/-- SEGMENT_PEG: the head of a stream lane applies at its PT (R157–R159, R162, R163). A start at or after the end of its shot plays
nothing (R158). -/
def execSegmentPeg (t : PT) (b : Fin 8) (n : Fin 16) (s : State) : Out :=
  runAt t s fun s =>
    let lane := laneAddr b 5 n
    match s.popPeg lane fun _ => true with
    | none => s
    | some (p, s1) =>
      let ended := (s1.stream b n).seg.isSome && (s1.stream b n).succ == some none && decide ((s1.stream b n).endPt ≤ p.pt)
      let s2 := if ended then s1.chainEnd b n else s1
      let x := s2.stream b n
      let i := bits p.payload 0 16
      let target := s2.strTarget b n
      let late := match s2.ownedEnd p.owner with
        | none => false
        | some e => decide (e ≤ p.pt)
      if s2.strKind b n = 0 then s2.discardPeg lane p
      else if x.seg.isSome then s2.setStream b n { x with jump := some (p.pt, i) }
      else if late then s2.setStream b n { x with succ := none }
      else
        let busy := s2.strDrives b n && ((((s2.tone target).upto p.pt).pulse).isSome || (s2.holder target).isSome)
        if busy then
          (((s2.setStream b n { x with succ := none }).bump (segPg b + Off.SEGMENT_STR_CONFLICT_COUNT n)).toneFlag target
            4).flagShot p.owner 1
        else
          match x.succ with
          | some (some (j, d, _)) =>
            if x.segStart = p.pt && j = i then s2.chainStart b n i d p.pt p.owner
            else s2.startFresh b n i p
          | _ => s2.startFresh b n i p

/-- STRn_CMD.START (R157). -/
def execStrStart (t : PT) (b : Fin 8) (n : Fin 16) (s : State) : Out :=
  runAt t s fun s => s.onlyIf (s.has b) fun s => s.startCmd (segPg b) fun s =>
    s.offer (laneAddr b 5 n)
      { pt := s.granCeil (s.rd80 (segPg b + Off.SEGMENT_STR_START_PT_LO n)),
        payload := s.fld (segPg b + Off.SEGMENT_STR_OPER n) 0 16, owner := none, trig := false }

/-- A stream is stopped at once, and an owning shot is flagged truncated (R169). -/
def State.strCut (s : State) (b n : Nat) : State :=
  let x := s.stream b n
  if x.seg.isSome then (s.flagShot x.owner 6).strEnd b n s.now else s

/-- STRn_CMD.STOP (R169). -/
def execStrStop (t : PT) (b : Fin 8) (n : Fin 16) (s : State) : Out :=
  runAt t s fun s => s.onlyIf (s.has b) fun s => s.command (segPg b) fun s => s.strCut b n

/-- A stream drains (R169). -/
def State.strDrain (s : State) (b n : Nat) : State :=
  let x := s.stream b n
  if x.seg.isSome then
    s.setStream b n { x with drain := true, jump := none, stack := [], succ := x.succ.map fun _ => none }
  else s

/-- STRn_CMD.DRAIN (R169). -/
def execStrDrain (t : PT) (b : Fin 8) (n : Fin 16) (s : State) : Out :=
  runAt t s fun s => s.onlyIf (s.has b) fun s => s.command (segPg b) fun s => s.strDrain b n

/-- STRn_CMD.JUMP (R162): a request of now, or, on an idle stream, a start 3 G later. -/
def execStrJump (t : PT) (b : Fin 8) (n : Fin 16) (s : State) : Out :=
  runAt t s fun s => s.onlyIf (s.has b) fun s => s.startCmd (segPg b) fun s =>
    let x := s.stream b n
    let i := s.fld (segPg b + Off.SEGMENT_STR_OPER n) 0 16
    if x.seg.isSome then s.setStream b n { x with jump := some (s.now, i) }
    else
      s.offer (laneAddr b 5 n) { pt := s.granCeil (s.now + 3 * s.gK), payload := i, owner := none, trig := false }

/-- STRn_CMD.RING_RESET (R171). -/
def execRingReset (t : PT) (b : Fin 8) (n : Fin 16) (s : State) : Out :=
  runAt t s fun s => s.onlyIf (s.has b) fun s => s.command (segPg b) fun s =>
    let x := s.stream b n
    if x.seg.isSome then s
    else
      (s.zero [segPg b + Off.SEGMENT_STR_RING_WR n, segPg b + Off.SEGMENT_STR_RING_RD n,
        segPg b + Off.SEGMENT_STR_RING_REL n]).setStream b n { x with ringUse := [], wmArmed := false }

/-- An advance of RING_WR to `v` (R166): within its window it takes effect, and a fill may learn of its granule. -/
def State.ringAdvance (s : State) (b n v : Nat) : State :=
  let wr := segPg b + Off.SEGMENT_STR_RING_WR n
  let old := s.rd wr
  let size := s.fld (segPg b + Off.SEGMENT_STR_RING_SIZE n) 0 24
  let held := (old + 2 ^ 32 - s.ringRel b n) % 2 ^ 32
  let delta := (v + 2 ^ 32 - old) % 2 ^ 32
  if held + delta ≤ size || delta = 0 then
    let x := s.stream b n
    let came (j : Nat) (a : Option Nat) : Option Nat :=
      if a.isNone && decide ((j + 2 ^ 32 - old) % 2 ^ 32 < delta) then some s.now else a
    let fill := x.fill.map fun f => { f with
      avail := came f.j f.avail, next := f.next.map fun g => (g.1, g.2.1, came g.2.1 g.2.2.1, g.2.2.2) }
    ((s.wr wr v).setStream b n { x with fill := fill }).water b n
  else s.latchHealth (segPg b) 0x61

/-- RING_WR_WRITE: the host, or the last descriptor of a DMA transfer, advances RING_WR (R166). -/
def execRingWrWrite (t : PT) (b : Fin 8) (n : Fin 16) (v : Word) (s : State) : Out :=
  runAt t s fun s => s.onlyIf (s.has b) fun s => s.ringAdvance b n v.toNat

/-- The boundary at which granule `k` of the segment that plays is due, fills after it aside. -/
def State.dueAt (s : State) (x : StreamSt) (k : Nat) : Nat := x.endPt - (descLen x.desc - k) * s.gK

/-- RING_GRANULE_TAKEN: the next ring granule is taken at its boundary (R166, R167). `ecc` is what its read finds at its
word `word` (R18). -/
def execRingGranuleTaken (t : PT) (b : Fin 8) (n : Fin 16) (ecc : Ecc) (word : Fin 48) (s : State) : Out :=
  runMem t s fun s =>
    let x := s.stream b n
    let due := s.dueAt x x.taken
    let rdA := segPg b + Off.SEGMENT_STR_RING_RD n
    let rd := s.rd rdA
    let missing := match x.fill with
      | none => false
      | some f => f.j == rd
    let live := match x.endAt with
      | none => true
      | some e => decide (due < e)
    if x.seg.isSome && descRing x.desc && decide (x.taken < descLen x.desc) && decide (due ≤ s.now) &&
        s.ringLevel b n != 0 && !missing && live then
      let a := s.slotAddr b n rd
      let s0 := if s.strDrives b n then s.dacSync (s.strTarget b n) due else s.noteDrive b n due 64
      let s1 := (s0.wr rdA ((rd + 1) % 2 ^ 32)).setStream b n { (x.push due a) with taken := x.taken + 1, tookAt := due }
      let s2 := (if x.owner.isNone then s1.ringRelease b n rd else s1).water b n
      let bytes := kindBytes (s.strKind b n)
      let s3 := s2.eccRead (a / 8 * 8 + 8 * (word.val % (bytes / 8))) ecc
      s3.lookData b n a 1 due
    else s

/-- The ring is full of data that a running shot has not released (R168, RING_FULL): the stream ends at the next granule
boundary, the shot is voided without replay, and its ring data are released. -/
def State.abortStream (s : State) (b n : Nat) (full : Bool) : State :=
  let x := s.stream b n
  let lane := s.strTarget b n
  let stop := s.granCeil (s.now + 1)
  let y : StreamSt := { x with
    endAt := some (min stop (x.endAt.getD stop)), jump := none,
    ringStart := if full then s.rd (segPg b + Off.SEGMENT_STR_RING_RD n) else x.ringStart,
    ringUse := if full then x.ringUse.filter fun u => x.owner != some u.1 else x.ringUse }
  let pulse := (s.tone lane).pulse
  let hide (s : State) : State :=
    (if s.strDrives b n then
      s.setTone lane { s.tone lane with pulse := pulse.map fun q => { q with owner := none } }
     else s).setStream b n { y with owner := none }
  let show_ (s : State) : State :=
    (if s.strDrives b n then
      s.setTone lane { s.tone lane with pulse := (s.tone lane).pulse.map fun q => { q with owner := x.owner } }
     else s).setStream b n { s.stream b n with owner := x.owner }
  let s1 := show_ ((hide s).voidShot x.owner s.now full none)
  if full then
    ((s1.ringRelease b n (s1.rd (segPg b + Off.SEGMENT_STR_RING_RD n))).setFld (segPg b + Off.SEGMENT_STR_STAT n) 24 4
      6).latchHealth (segPg b) 0x62 |>.strFlag b n 5
  else s1

/-- The boundary of the first ring granule that is not in the ring yet, fills included, and whether a fill already waits for it: none
where it is past the segment that plays or the fill before it has not found its data (R168). -/
def State.missingAt (s : State) (b n : Nat) (x : StreamSt) : Option Nat :=
  let k := x.taken + s.ringLevel b n
  if x.seg.isNone || !descRing x.desc || decide (descLen x.desc ≤ k) then none
  else
    match x.fill with
    | none => some (s.dueAt x k)
    | some f =>
      match f.avail with
      | none => none
      | some a => if f.next.isSome || f.jumpAt.isSome then none else some (s.dueAt x k + (s.resumeAt f a - f.from_))

/-- UNDERRUN: a ring granule is not available 2 G before its boundary (R167, R168). -/
def execUnderrun (t : PT) (b : Fin 8) (n : Fin 16) (s : State) : Out :=
  runMem t s fun s =>
    let x := s.stream b n
    let pg := segPg b
    match s.missingAt b n x with
    | none => s
    | some due =>
      let live := match x.endAt with
        | none => true
        | some e => decide (due < e)
      if live && decide (due ≤ s.now + 2 * s.gK) then
        let s1 := (s.bump (pg + Off.SEGMENT_STR_UNDERRUN_COUNT n)).strFlag b n 0
        let s2 := match x.owner with
          | none => s1
          | some o => s1.seqRaise o.seq 1 o.shot 0
        let rel := (s2.rd (pg + Off.SEGMENT_STR_RING_WR n) + 2 ^ 32 - s2.rd (pg + Off.SEGMENT_STR_RING_REL n)) % 2 ^ 32
        if x.owner.isSome && decide (s2.fld (pg + Off.SEGMENT_STR_RING_SIZE n) 0 24 ≤ rel) then s2.abortStream b n true
        else if s2.bit (pg + Off.SEGMENT_STR_CFG n) 4 then s2.abortStream b n false
        else
          let s3 := s2.markVoid x.owner due
          let j := s3.rd (pg + Off.SEGMENT_STR_RING_WR n)
          match s3.readDesc b n (s3.fld (pg + Off.SEGMENT_STR_FILL_SEG n) 0 16) with
          | .inr _ => s3.segFault b n 3
          | .inl d =>
            if descRing d then s3.segFault b n 3
            else
              s3.setStream b n { s3.stream b n with
                fill := some (match x.fill with
                  | none => { from_ := due, j := j, avail := none, desc := d, jumpAt := none, next := none }
                  | some f => { f with next := some (due, j, none, d) }) }
      else s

#### [Problem description]
Begin at the first line of the material above. Transcribe each line exactly, ending with the line that contains "if s2.strKind b".

#### [Answer for the task]
/-- SEGMENT_PEG: the head of a stream lane applies at its PT (R157–R159, R162, R163). A start at or after the end of its shot plays
nothing (R158). -/
def execSegmentPeg (t : PT) (b : Fin 8) (n : Fin 16) (s : State) : Out :=
  runAt t s fun s =>
    let lane := laneAddr b 5 n
    match s.popPeg lane fun _ => true with
    | none => s
    | some (p, s1) =>
      let ended := (s1.stream b n).seg.isSome && (s1.stream b n).succ == some none && decide ((s1.stream b n).endPt ≤ p.pt)
      let s2 := if ended then s1.chainEnd b n else s1
      let x := s2.stream b n
      let i := bits p.payload 0 16
      let target := s2.strTarget b n
      let late := match s2.ownedEnd p.owner with
        | none => false
        | some e => decide (e ≤ p.pt)
      if s2.strKind b n = 0 then s2.discardPeg lane p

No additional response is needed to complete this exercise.